- _Task goal_
When the word "rowsOf" appears in a line of the data below, list that line.

- _Stored data_

-- ==== Sys2Proof/Machine/Collate.lean ====
section
/-! DEFINITION. The Collator: collective entries and stages (R149, R150), contributions and gate tokens
(R152), tiles, their counts, bursts and spills (R132 to R139), and how an entry ends (R161, R163). -/

namespace Sys2Proof.Machine

/-! ### Entry and stage rows (Tables 7.1 and 7.2) -/

def entryCn : Nat := 0x7100_00
def stageCn : Nat := 0x7102_00
def gateCn : Nat := 0x7106_00

def ceRow (s : State) (e : Nat) : Nat := getRow s entryCn e
def ceState (r : Nat) : Nat := fld r 255 254
def ceGuarded (r : Nat) : Bool := bit r 253
def cePartition (r : Nat) : Nat := fld r 252 249
def ceContext (r : Nat) : Nat := fld r 248 237
def ceStages (r : Nat) : Nat := fld r 236 235 + 1
def ceRing (r : Nat) : Nat := fld r 234 227
def ceMembers (r : Nat) : Nat := fld r 226 205 + 1
def ceRank (r : Nat) : Nat := fld r 204 183
def ceLo (r : Nat) : Nat := fld r 182 161
def ceHi (r : Nat) : Nat := fld r 160 139
def ceRosterSegment (r : Nat) : Nat := fld r 138 131
def ceRosterOffset (r : Nat) : Nat := fld r 130 95 * 64
def ceParams (r : Nat) : Nat := fld r 94 87 * 2 ^ 42 + fld r 86 51 * 64
def ceStart (r : Nat) : Nat := fld r 50 37
def ceGate (r : Nat) : Nat := fld r 36 5

def stRow (s : State) (e k : Nat) : Nat := getRow s stageCn (4 * e + k)
def stId (r : Nat) : Nat := fld r 255 224
def stSeed (r : Nat) : Nat := fld r 223 192
def stExpected (r : Nat) : Nat := fld r 191 160 + 1
def stFirst (r : Nat) : Nat := fld r 159 128
def stLast (r : Nat) : Nat := fld r 159 128 + fld r 127 96
def stSegment (r : Nat) : Nat := fld r 95 88
def stOffset (r : Nat) : Nat := fld r 87 46
def stInput (r : Nat) : Nat := fld r 45 41
def stOutput (r : Nat) : Nat := fld r 40 36
def stRounding (r : Nat) : Nat := fld r 35 33
def stSaturate (r : Nat) : Bool := bit r 32
def stLong (r : Nat) : Bool := bit r 31

/-- The entry's state is OPEN or RUNNING. -/
def ceLive (r : Nat) : Bool := ceState r == 1 || ceState r == 2

def EntryRun.reset : EntryRun :=
  { run := 0, thread := none, excess := false, poisoned := false, burstBytes := 0, closed := [0, 0, 0, 0], freed := [],
    edges := [], ended := none, endPc := 0, endStep := 0, faultOffset := 0, noticed := false }

def entryRun (s : State) (e : Nat) : EntryRun := (lookupT s.coll.entries e).getD EntryRun.reset

def setEntryRun (s : State) (e : Nat) (x : EntryRun) : State :=
  { s with coll.entries := insertT s.coll.entries e x }

def updEntry (s : State) (e : Nat) (f : EntryRun → EntryRun) : State := setEntryRun s e (f (entryRun s e))

def thread? (s : State) (e : Nat) : Option Thread := (entryRun s e).thread

def updThread (s : State) (e : Nat) (f : Thread → Thread) : State :=
  updEntry s e fun x => { x with thread := x.thread.map f }

/-- Threads on the sequencer of a physical slice (R150). -/
def threadsOn (s : State) (phys : Nat) : Nat :=
  (s.coll.entries.filter fun e => e.2.thread.any fun t => t.phys == phys).length

/-- The first OPEN or RUNNING entry and stage that a collective identifier names (R152 step 1). -/
def stageOf (s : State) (id : Nat) : Option (Nat × Nat) :=
  ((rowsOf s entryCn).filter fun e => ceLive e.2).findSome? fun e =>
    match (upFrom 0 (ceStages e.2)).find? fun k => stId (stRow s e.1 k) == id with
    | some k => some (e.1, k)
    | none => none

def gateOf (s : State) (id : Nat) : Option Nat :=
  match (rowsOf s entryCn).find? fun e => ceLive e.2 && ceGate e.2 == id with
  | some e => some e.1
  | none => none

def gateCount (s : State) (e g : Nat) : Nat := getF s gateCn e (32 * g + 31) (32 * g)

def gateRaise (s : State) (e g : Nat) : State :=
  count64 (setF s gateCn e (32 * g + 31) (32 * g) (gateCount s e g + 1)) 0x7110_04

/-! ### A packet's elements (R122, R123) -/

def contribLong (k : Packet) : Bool := k.opcode == opContribLong

/-- The packed bytes (R53). -/
def contribBytes (k : Packet) : List Byte := (dataBytes k).take (16 * slotN k - (15 - k.lastByte))

def contribUnit (k : Packet) : Nat := if contribLong k then 40 else unitBytes (formatC k)

def contribCount (k : Packet) : Nat :=
  if contribLong k then (contribBytes k).length / 40
  else (contribBytes k).length / unitBytes (formatC k) * unitElements (formatC k)

/-- The rule of Table 3.8. -/
def contribRules (k : Packet) : Bool :=
  listedFormat (formatC k) && (contribBytes k).length % contribUnit k == 0

/-- R123. -/
def contribRefused (k : Packet) : Bool :=
  let f := formatC k
  !inputFormat f || (f == 0x05 && elementC k % 2 != 0) || (mxFormat f && elementC k % 32 != 0) ||
    2 ^ 32 < elementC k + contribCount k

/-- Where R152 admits a packet: a gate of an entry, or a stage of one. -/
inductive CollAdmit where
  | gate (e : Nat)
  | stage (e k : Nat)
  | refuse
  deriving DecidableEq, Repr

def collAdmit (s : State) (k : Packet) : CollAdmit :=
  let from0 (e : Nat) : Bool := ceLo (ceRow s e) ≤ k.src && k.src ≤ ceHi (ceRow s e)
  match stageOf s (collectiveC k), gateOf s (collectiveC k) with
  | some (e, n), _ =>
    let st := stRow s e n
    if from0 e && contribLong k == stLong st && formatC k == stInput st && stFirst st ≤ elementC k &&
        elementC k + contribCount k ≤ stLast st + 1 then .stage e n else .refuse
  | none, some e =>
    if from0 e && !contribLong k && formatC k == 0x06 && contribCount k == 1 && elementC k ≤ 31 then .gate e
    else .refuse
  | none, none => .refuse

/-! ### Elements and tiles (R133, R134, R138, R139) -/

/-- An element's contribution: nothing for a poisoned one. -/
structure Addend where
  poison : Bool
  state  : Nat
  value  : Int
  deriving Repr

def longPart (bs : List Byte) : Addend :=
  let v := numLE bs
  { poison := bit v 319, state := fld v 318 317, value := signed 310 (fld v 309 0) }

/-- The contributions of a packet, in element order. -/
def packetParts (k : Packet) : List Addend :=
  let parts : List Addend :=
    if contribLong k then (chunks 40 (contribBytes k).length (contribBytes k)).map longPart
    else (unpackElements (formatC k) (contribBytes k)).map fun c =>
      { poison := false, state := c.state, value := c.value }
  if k.poison then parts.map fun c => { c with poison := true } else parts

def Elem.fresh : Elem := { count := 0, poison := false, state := 0, value := 0, result := none }

/-- What a closing element writes under its stage, and whether its rounding overflowed (R127 to R131,
R138). -/
def elemResult (st element : Nat) (x : Elem) : Nat × Bool :=
  let out := stOutput st
  if out = 0x1F then (longElement x.poison x.state x.value, false)
  else if x.poison then (stateOutput out stNan, false)
  else if x.state ≠ 0 then (stateOutput out x.state, false)
  else
    roundOutput out (stRounding st) (srNumber (stSeed st) (stId st) element) (stSaturate st) x.value.toInt
      (formatWeight (stInput st))

/-- Add a contribution to an element that has not closed. A poisoned one sets the element's poison and adds no value
(R138). -/
def elemAdd (x : Elem) (c : Addend) : Elem :=
  if c.poison then { x with count := x.count + 1, poison := true }
  else
    { x with
      count := x.count + 1
      state := combineState x.state c.state
      value := x.value + BitVec.ofInt 310 c.value }

def tileOf (s : State) (e n t : Nat) : Option Tile :=
  s.coll.tiles.find? fun x => x.entry == e && x.stage == n && x.tile == t

def updTile (s : State) (e n t : Nat) (f : Tile → Tile) : State :=
  { s with coll.tiles := s.coll.tiles.map fun x => if x.entry == e && x.stage == n && x.tile == t then f x else x }

/-- The elements of tile `t` that lie in the owned range. -/
def tileRange (st t : Nat) : Nat × Nat := (max (1024 * t) (stFirst st), min (1024 * t + 1023) (stLast st))

/-- An element closes: its result stands from now on, and it is counted (R128, R129, R138). -/
def closeElem (s : State) (e n t element : Nat) (x : Elem) : State :=
  let (v, overflowed) := elemResult (stRow s e n) element x
  let s := if x.state ≠ 0 then count64 s 0x7000_08 else s
  let s := if overflowed then count64 s 0x7000_09 else s
  let s := if x.poison then updEntry (count64 s 0x7000_0A) e fun r => { r with poisoned := true } else s
  updTile s e n t fun y => { y with elems := insertT y.elems element { x with result := some v } }

/-- A contribution to one element of a tile that is held here (R134). A tile that opened again never reaches its
counts (R136). -/
def feedElem (s : State) (e n t element : Nat) (c : Addend) : State :=
  match tileOf s e n t with
  | none => s
  | some y =>
    let x := (lookupT y.elems element).getD { Elem.fresh with poison := y.lost }
    let expected := stExpected (stRow s e n)
    if !y.again && expected ≤ x.count then updEntry (count64 s 0x7000_02) e fun r => { r with excess := true }
    else
      let x := elemAdd x c
      let s := if c.poison then s else count64 s 0x7000_01
      if !y.again && x.count = expected then closeElem s e n t element x
      else updTile s e n t fun y => { y with elems := insertT y.elems element x }

/-! ### Bursts (R135) -/

/-- Where the result of an element that shares its byte with another tile is kept. -/
def edgeKey (n i : Nat) : Nat := n * 2 ^ 32 + i

/-- The FP4 results of a tile that stand in one byte with a neighbouring tile's (R122, R135). -/
def tileEdges (st n t : Nat) (y : Tile) : List (Nat × Nat) :=
  let (lo, hi) := tileRange st t
  let edge (i : Nat) : Nat × Nat :=
    let x := (lookupT y.elems i).getD Elem.fresh
    (edgeKey n i, x.result.getD 0 % 16 + if x.poison then 16 else 0)
  if stOutput st ≠ 0x05 then []
  else
    (if (lo - stFirst st) % 2 = 1 then [edge lo] else []) ++
      (if (hi - stFirst st) % 2 = 0 && hi < stLast st then [edge hi] else [])

/-- Bytes of a tile's results from its first element. FP4 packs two elements in a byte, and a byte shared with a
neighbouring tile keeps that tile's result (R135). -/
def tileBytes (st n t : Nat) (y : Tile) (edges : Table Nat) : List Byte :=
  let (lo, hi) := tileRange st t
  let value (i : Nat) : Nat := ((lookupT y.elems i).bind (·.result)).getD 0
  let all := upFrom lo (hi + 1 - lo)
  if stOutput st = 0x05 then
    (upFrom ((lo - stFirst st) / 2) ((hi - stFirst st) / 2 + 1 - (lo - stFirst st) / 2)).map fun b =>
      let nibble (j : Nat) : Nat :=
        let i := stFirst st + 2 * b + j
        (if lo ≤ i && i ≤ hi then value i else (lookupT edges (edgeKey n i)).getD 0) % 16
      BitVec.ofNat 8 (nibble 0 + 16 * nibble 1)
  else all.flatMap fun i => bytesLE (unitBytes (stOutput st)) (value i)

/-- Offset of the tile's first result byte in its segment. -/
def tileOffset (st t : Nat) : Nat :=
  let i := (tileRange st t).1 - stFirst st
  stOffset st + (if stOutput st = 0x05 then i / 2 else i * unitBytes (stOutput st))

/-- Segment offsets of the bytes that poisoned elements touch, as (first, last): the tile's own, and a neighbour's in a
byte they share. -/
def poisonSpans (st n t : Nat) (y : Tile) (edges : Table Nat) : List (Nat × Nat) :=
  let (lo, hi) := tileRange st t
  let own := (y.elems.filter fun e => e.2.poison).map (·.1)
  let near := [lo - 1, hi + 1].filter fun i => 16 ≤ (lookupT edges (edgeKey n i)).getD 0
  (if stOutput st = 0x05 then own ++ near else own).map fun k =>
    let i := k - stFirst st
    if stOutput st = 0x05 then (stOffset st + i / 2, stOffset st + i / 2)
    else (stOffset st + i * unitBytes (stOutput st), stOffset st + (i + 1) * unitBytes (stOutput st) - 1)

/-- Cut `n` bytes at `off` into runs of whole lines whose poison is the same: (offset, length, poison);
`fuel` bounds them. -/
def lineRuns (bad : Nat → Bool) : Nat → Nat → Nat → List (Nat × Nat × Bool)
  | 0, _, _ => []
  | fuel + 1, off, n =>
    if n = 0 then []
    else
      let m := min n (64 - off % 64)
      let b := bad (off / 64)
      match lineRuns bad fuel (off + m) (n - m) with
      | (o, l, c) :: rest => if b = c && o = off + m then (off, m + l, b) :: rest else (off, m, b) :: (o, l, c) :: rest
      | [] => [(off, m, b)]

/-- Every element of the tile has closed: its results go out in one burst. -/
def startBurst (s : State) (e n t : Nat) : State :=
  match tileOf s e n t with
  | none => s
  | some y =>
    let st := stRow s e n
    let row := ceRow s e
    let edges := (entryRun s e).edges
    let bs := tileBytes st n t y edges
    let off := tileOffset st t
    let spans := poisonSpans st n t y edges
    let bad (l : Nat) : Bool := spans.any fun p => p.1 / 64 ≤ l && l ≤ p.2 / 64
    let runs := lineRuns bad (bs.length / 64 + 2) off bs.length
    let s := updTile s e n t fun y => { y with phase := 1, burstLeft := runs.length }
    let s := updEntry s e fun r => { r with edges := (tileEdges st n t y).foldl (fun m x => insertT m x.1 x.2) r.edges }
    forEach runs (fun s r =>
      (hostAccess s (.burst (stId st) t e (entryRun s e).run) none 1 (ceContext row) (stSegment st) r.1 r.2.1
        ((bs.drop (r.1 - off)).take r.2.1) r.2.2 [] (cePartition row)).2) s

/-- All elements of an open tile have closed. -/
def tileFull (s : State) (e n t : Nat) : Bool :=
  match tileOf s e n t with
  | none => false
  | some y =>
    let (lo, hi) := tileRange (stRow s e n) t
    y.phase == 0 && (y.elems.filter fun x => x.2.result.isSome).length == hi + 1 - lo

/-- An element of a tile that is held here takes another contribution: an accumulator update (R146). -/
def elemOpen (s : State) (e n t element : Nat) : Bool :=
  match tileOf s e n t with
  | none => false
  | some y => y.again || ((lookupT y.elems element).getD Elem.fresh).count < stExpected (stRow s e n)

- _Result for this task_
  ((rowsOf s entryCn).filter fun e => ceLive e.2).findSome? fun e =>
  match (rowsOf s entryCn).find? fun e => ceLive e.2 && ceGate e.2 == id with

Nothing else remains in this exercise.